Usage with Solr

Setup

Mongo Connector stores metadata in each document to help handle rollbacks. To support these data, you'll need to add the following to your schema.xml:

<field name="_ts" type="long" indexed="true" stored="true" />
<field name="ns" type="string" indexed="true" stored="true"/>

The Basics

Mongo Connector can replicate to the Solr search engine using the Solr DocManager. The most basic usage is the following:

mongo-connector -m localhost:27017 -t http://localhost:8983/solr -d solr_doc_manager

old usage (before 2.0 release):

mongo-connector -m localhost:27017 -t http://localhost:8983/solr -d <your-doc-manager-folder>/solr_doc_manager.py

This assumes there is a MongoDB replica set running on port 27017 and that Solr is running on port 8983 both on the local machine.
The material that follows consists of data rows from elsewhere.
/-! ### State.modCd -/

@[simp] theorem State.modCd_sq (s : State) (f : Cd → Cd) : (s.modCd f).sq = s.sq := rfl
@[simp] theorem State.modCd_gl (s : State) (f : Cd → Cd) : (s.modCd f).gl = s.gl := rfl
@[simp] theorem State.modCd_vx (s : State) (f : Cd → Cd) : (s.modCd f).vx = s.vx := rfl
@[simp] theorem State.modCd_pool (s : State) (f : Cd → Cd) : (s.modCd f).pool = s.pool := rfl
@[simp] theorem State.modCd_lat (s : State) (f : Cd → Cd) : (s.modCd f).lat = s.lat := rfl
@[simp] theorem State.modCd_chans (s : State) (f : Cd → Cd) : (s.modCd f).chans = s.chans := rfl
@[simp] theorem State.modCd_tm (s : State) (f : Cd → Cd) : (s.modCd f).tm = s.tm := rfl
@[simp] theorem State.modCd_bdp (s : State) (f : Cd → Cd) : (s.modCd f).bdp = s.bdp := rfl
@[simp] theorem State.modCd_cd (s : State) (f : Cd → Cd) : (s.modCd f).cd = f s.cd := rfl
@[simp] theorem State.modCd_tg (s : State) (f : Cd → Cd) : (s.modCd f).tg = s.tg := rfl
@[simp] theorem State.modCd_dx (s : State) (f : Cd → Cd) : (s.modCd f).dx = s.dx := rfl
@[simp] theorem State.modCd_units (s : State) (f : Cd → Cd) : (s.modCd f).units = s.units := rfl
@[simp] theorem State.modCd_pw (s : State) (f : Cd → Cd) : (s.modCd f).pw = s.pw := rfl
@[simp] theorem State.modCd_mp (s : State) (f : Cd → Cd) : (s.modCd f).mp = s.mp := rfl
@[simp] theorem State.modCd_ret (s : State) (f : Cd → Cd) : (s.modCd f).ret = s.ret := rfl
@[simp] theorem State.modCd_boot (s : State) (f : Cd → Cd) : (s.modCd f).boot = s.boot := rfl
@[simp] theorem State.modCd_tap (s : State) (f : Cd → Cd) : (s.modCd f).tap = s.tap := rfl
@[simp] theorem State.modCd_round (s : State) (f : Cd → Cd) : (s.modCd f).round = s.round := rfl
@[simp] theorem State.modCd_ckRound (s : State) (f : Cd → Cd) : (s.modCd f).ckRound = s.ckRound := rfl
@[simp] theorem State.modCd_outs (s : State) (f : Cd → Cd) : (s.modCd f).outs = s.outs := rfl
@[simp] theorem State.modCd_freeCtr (s : State) (f : Cd → Cd) : (s.modCd f).freeCtr = s.freeCtr := rfl
@[simp] theorem State.modCd_pending (s : State) (f : Cd → Cd) : (s.modCd f).pending = s.pending := rfl

/-! ### State.modRoute -/

@[simp] theorem State.modRoute_sq (s : State) (r : Nat) (f : Route → Route) : (s.modRoute r f).sq = s.sq := rfl
@[simp] theorem State.modRoute_gl (s : State) (r : Nat) (f : Route → Route) : (s.modRoute r f).gl = s.gl := rfl
@[simp] theorem State.modRoute_vx (s : State) (r : Nat) (f : Route → Route) : (s.modRoute r f).vx = s.vx := rfl
@[simp] theorem State.modRoute_pool (s : State) (r : Nat) (f : Route → Route) : (s.modRoute r f).pool = s.pool := rfl
@[simp] theorem State.modRoute_lat (s : State) (r : Nat) (f : Route → Route) : (s.modRoute r f).lat = s.lat := rfl
@[simp] theorem State.modRoute_chans (s : State) (r : Nat) (f : Route → Route) : (s.modRoute r f).chans = s.chans := rfl
@[simp] theorem State.modRoute_tm (s : State) (r : Nat) (f : Route → Route) : (s.modRoute r f).tm = s.tm := rfl
@[simp] theorem State.modRoute_bdp (s : State) (r : Nat) (f : Route → Route) : (s.modRoute r f).bdp = s.bdp := rfl
@[simp] theorem State.modRoute_cd (s : State) (r : Nat) (f : Route → Route) : (s.modRoute r f).cd = ({ s.cd with routes := mset s.cd.routes r (f (mget Route.reset s.cd.routes r)) } : Cd) := rfl
@[simp] theorem State.modRoute_tg (s : State) (r : Nat) (f : Route → Route) : (s.modRoute r f).tg = s.tg := rfl
@[simp] theorem State.modRoute_dx (s : State) (r : Nat) (f : Route → Route) : (s.modRoute r f).dx = s.dx := rfl
@[simp] theorem State.modRoute_units (s : State) (r : Nat) (f : Route → Route) : (s.modRoute r f).units = s.units := rfl
@[simp] theorem State.modRoute_pw (s : State) (r : Nat) (f : Route → Route) : (s.modRoute r f).pw = s.pw := rfl
@[simp] theorem State.modRoute_mp (s : State) (r : Nat) (f : Route → Route) : (s.modRoute r f).mp = s.mp := rfl
@[simp] theorem State.modRoute_ret (s : State) (r : Nat) (f : Route → Route) : (s.modRoute r f).ret = s.ret := rfl
@[simp] theorem State.modRoute_boot (s : State) (r : Nat) (f : Route → Route) : (s.modRoute r f).boot = s.boot := rfl
@[simp] theorem State.modRoute_tap (s : State) (r : Nat) (f : Route → Route) : (s.modRoute r f).tap = s.tap := rfl
@[simp] theorem State.modRoute_round (s : State) (r : Nat) (f : Route → Route) : (s.modRoute r f).round = s.round := rfl
@[simp] theorem State.modRoute_ckRound (s : State) (r : Nat) (f : Route → Route) : (s.modRoute r f).ckRound = s.ckRound := rfl
@[simp] theorem State.modRoute_outs (s : State) (r : Nat) (f : Route → Route) : (s.modRoute r f).outs = s.outs := rfl
@[simp] theorem State.modRoute_freeCtr (s : State) (r : Nat) (f : Route → Route) : (s.modRoute r f).freeCtr = s.freeCtr := rfl
@[simp] theorem State.modRoute_pending (s : State) (r : Nat) (f : Route → Route) : (s.modRoute r f).pending = s.pending := rfl

/-! ### State.modTg -/

@[simp] theorem State.modTg_sq (s : State) (f : Tg → Tg) : (s.modTg f).sq = s.sq := rfl
@[simp] theorem State.modTg_gl (s : State) (f : Tg → Tg) : (s.modTg f).gl = s.gl := rfl
@[simp] theorem State.modTg_vx (s : State) (f : Tg → Tg) : (s.modTg f).vx = s.vx := rfl
@[simp] theorem State.modTg_pool (s : State) (f : Tg → Tg) : (s.modTg f).pool = s.pool := rfl
@[simp] theorem State.modTg_lat (s : State) (f : Tg → Tg) : (s.modTg f).lat = s.lat := rfl
@[simp] theorem State.modTg_chans (s : State) (f : Tg → Tg) : (s.modTg f).chans = s.chans := rfl
@[simp] theorem State.modTg_tm (s : State) (f : Tg → Tg) : (s.modTg f).tm = s.tm := rfl
@[simp] theorem State.modTg_bdp (s : State) (f : Tg → Tg) : (s.modTg f).bdp = s.bdp := rfl
@[simp] theorem State.modTg_cd (s : State) (f : Tg → Tg) : (s.modTg f).cd = s.cd := rfl
@[simp] theorem State.modTg_tg (s : State) (f : Tg → Tg) : (s.modTg f).tg = f s.tg := rfl
@[simp] theorem State.modTg_dx (s : State) (f : Tg → Tg) : (s.modTg f).dx = s.dx := rfl
@[simp] theorem State.modTg_units (s : State) (f : Tg → Tg) : (s.modTg f).units = s.units := rfl
@[simp] theorem State.modTg_pw (s : State) (f : Tg → Tg) : (s.modTg f).pw = s.pw := rfl
@[simp] theorem State.modTg_mp (s : State) (f : Tg → Tg) : (s.modTg f).mp = s.mp := rfl
@[simp] theorem State.modTg_ret (s : State) (f : Tg → Tg) : (s.modTg f).ret = s.ret := rfl
@[simp] theorem State.modTg_boot (s : State) (f : Tg → Tg) : (s.modTg f).boot = s.boot := rfl
@[simp] theorem State.modTg_tap (s : State) (f : Tg → Tg) : (s.modTg f).tap = s.tap := rfl
@[simp] theorem State.modTg_round (s : State) (f : Tg → Tg) : (s.modTg f).round = s.round := rfl
@[simp] theorem State.modTg_ckRound (s : State) (f : Tg → Tg) : (s.modTg f).ckRound = s.ckRound := rfl
@[simp] theorem State.modTg_outs (s : State) (f : Tg → Tg) : (s.modTg f).outs = s.outs := rfl
@[simp] theorem State.modTg_freeCtr (s : State) (f : Tg → Tg) : (s.modTg f).freeCtr = s.freeCtr := rfl
@[simp] theorem State.modTg_pending (s : State) (f : Tg → Tg) : (s.modTg f).pending = s.pending := rfl

/-! ### State.modCtx -/

@[simp] theorem State.modCtx_sq (s : State) (c : Nat) (f : Ctx → Ctx) : (s.modCtx c f).sq = s.sq := rfl
@[simp] theorem State.modCtx_gl (s : State) (c : Nat) (f : Ctx → Ctx) : (s.modCtx c f).gl = s.gl := rfl
@[simp] theorem State.modCtx_vx (s : State) (c : Nat) (f : Ctx → Ctx) : (s.modCtx c f).vx = s.vx := rfl
@[simp] theorem State.modCtx_pool (s : State) (c : Nat) (f : Ctx → Ctx) : (s.modCtx c f).pool = s.pool := rfl
@[simp] theorem State.modCtx_lat (s : State) (c : Nat) (f : Ctx → Ctx) : (s.modCtx c f).lat = s.lat := rfl
@[simp] theorem State.modCtx_chans (s : State) (c : Nat) (f : Ctx → Ctx) : (s.modCtx c f).chans = s.chans := rfl
@[simp] theorem State.modCtx_tm (s : State) (c : Nat) (f : Ctx → Ctx) : (s.modCtx c f).tm = s.tm := rfl
@[simp] theorem State.modCtx_bdp (s : State) (c : Nat) (f : Ctx → Ctx) : (s.modCtx c f).bdp = s.bdp := rfl
@[simp] theorem State.modCtx_cd (s : State) (c : Nat) (f : Ctx → Ctx) : (s.modCtx c f).cd = s.cd := rfl
@[simp] theorem State.modCtx_tg (s : State) (c : Nat) (f : Ctx → Ctx) : (s.modCtx c f).tg = ({ s.tg with ctxs := mset s.tg.ctxs c (f (s.ctx c)) } : Tg) := rfl
@[simp] theorem State.modCtx_dx (s : State) (c : Nat) (f : Ctx → Ctx) : (s.modCtx c f).dx = s.dx := rfl
@[simp] theorem State.modCtx_units (s : State) (c : Nat) (f : Ctx → Ctx) : (s.modCtx c f).units = s.units := rfl
@[simp] theorem State.modCtx_pw (s : State) (c : Nat) (f : Ctx → Ctx) : (s.modCtx c f).pw = s.pw := rfl
@[simp] theorem State.modCtx_mp (s : State) (c : Nat) (f : Ctx → Ctx) : (s.modCtx c f).mp = s.mp := rfl
@[simp] theorem State.modCtx_ret (s : State) (c : Nat) (f : Ctx → Ctx) : (s.modCtx c f).ret = s.ret := rfl
@[simp] theorem State.modCtx_boot (s : State) (c : Nat) (f : Ctx → Ctx) : (s.modCtx c f).boot = s.boot := rfl
@[simp] theorem State.modCtx_tap (s : State) (c : Nat) (f : Ctx → Ctx) : (s.modCtx c f).tap = s.tap := rfl
@[simp] theorem State.modCtx_round (s : State) (c : Nat) (f : Ctx → Ctx) : (s.modCtx c f).round = s.round := rfl
@[simp] theorem State.modCtx_ckRound (s : State) (c : Nat) (f : Ctx → Ctx) : (s.modCtx c f).ckRound = s.ckRound := rfl
@[simp] theorem State.modCtx_outs (s : State) (c : Nat) (f : Ctx → Ctx) : (s.modCtx c f).outs = s.outs := rfl
@[simp] theorem State.modCtx_freeCtr (s : State) (c : Nat) (f : Ctx → Ctx) : (s.modCtx c f).freeCtr = s.freeCtr := rfl
@[simp] theorem State.modCtx_pending (s : State) (c : Nat) (f : Ctx → Ctx) : (s.modCtx c f).pending = s.pending := rfl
Mongo Connector and schema.xml

Additionally, Mongo Connector comes with an example schema.xml file that can help get you started integrating MongoDB with Solr search. Solr reads schema.xml in order to find field types, fields that documents may have, the primary key, and more. Mongo Connector will try to obtain the schema for Solr using the LukeRequestHandler at a special URI admin/luke/?show=schema&wt=json that is appended to the base Solr URL. So, in the example above, Mongo Connector will try to obtain the schema for Solr by sending a GET request to http://localhost:8983/solr/admin/luke/?show=schema&wt=json.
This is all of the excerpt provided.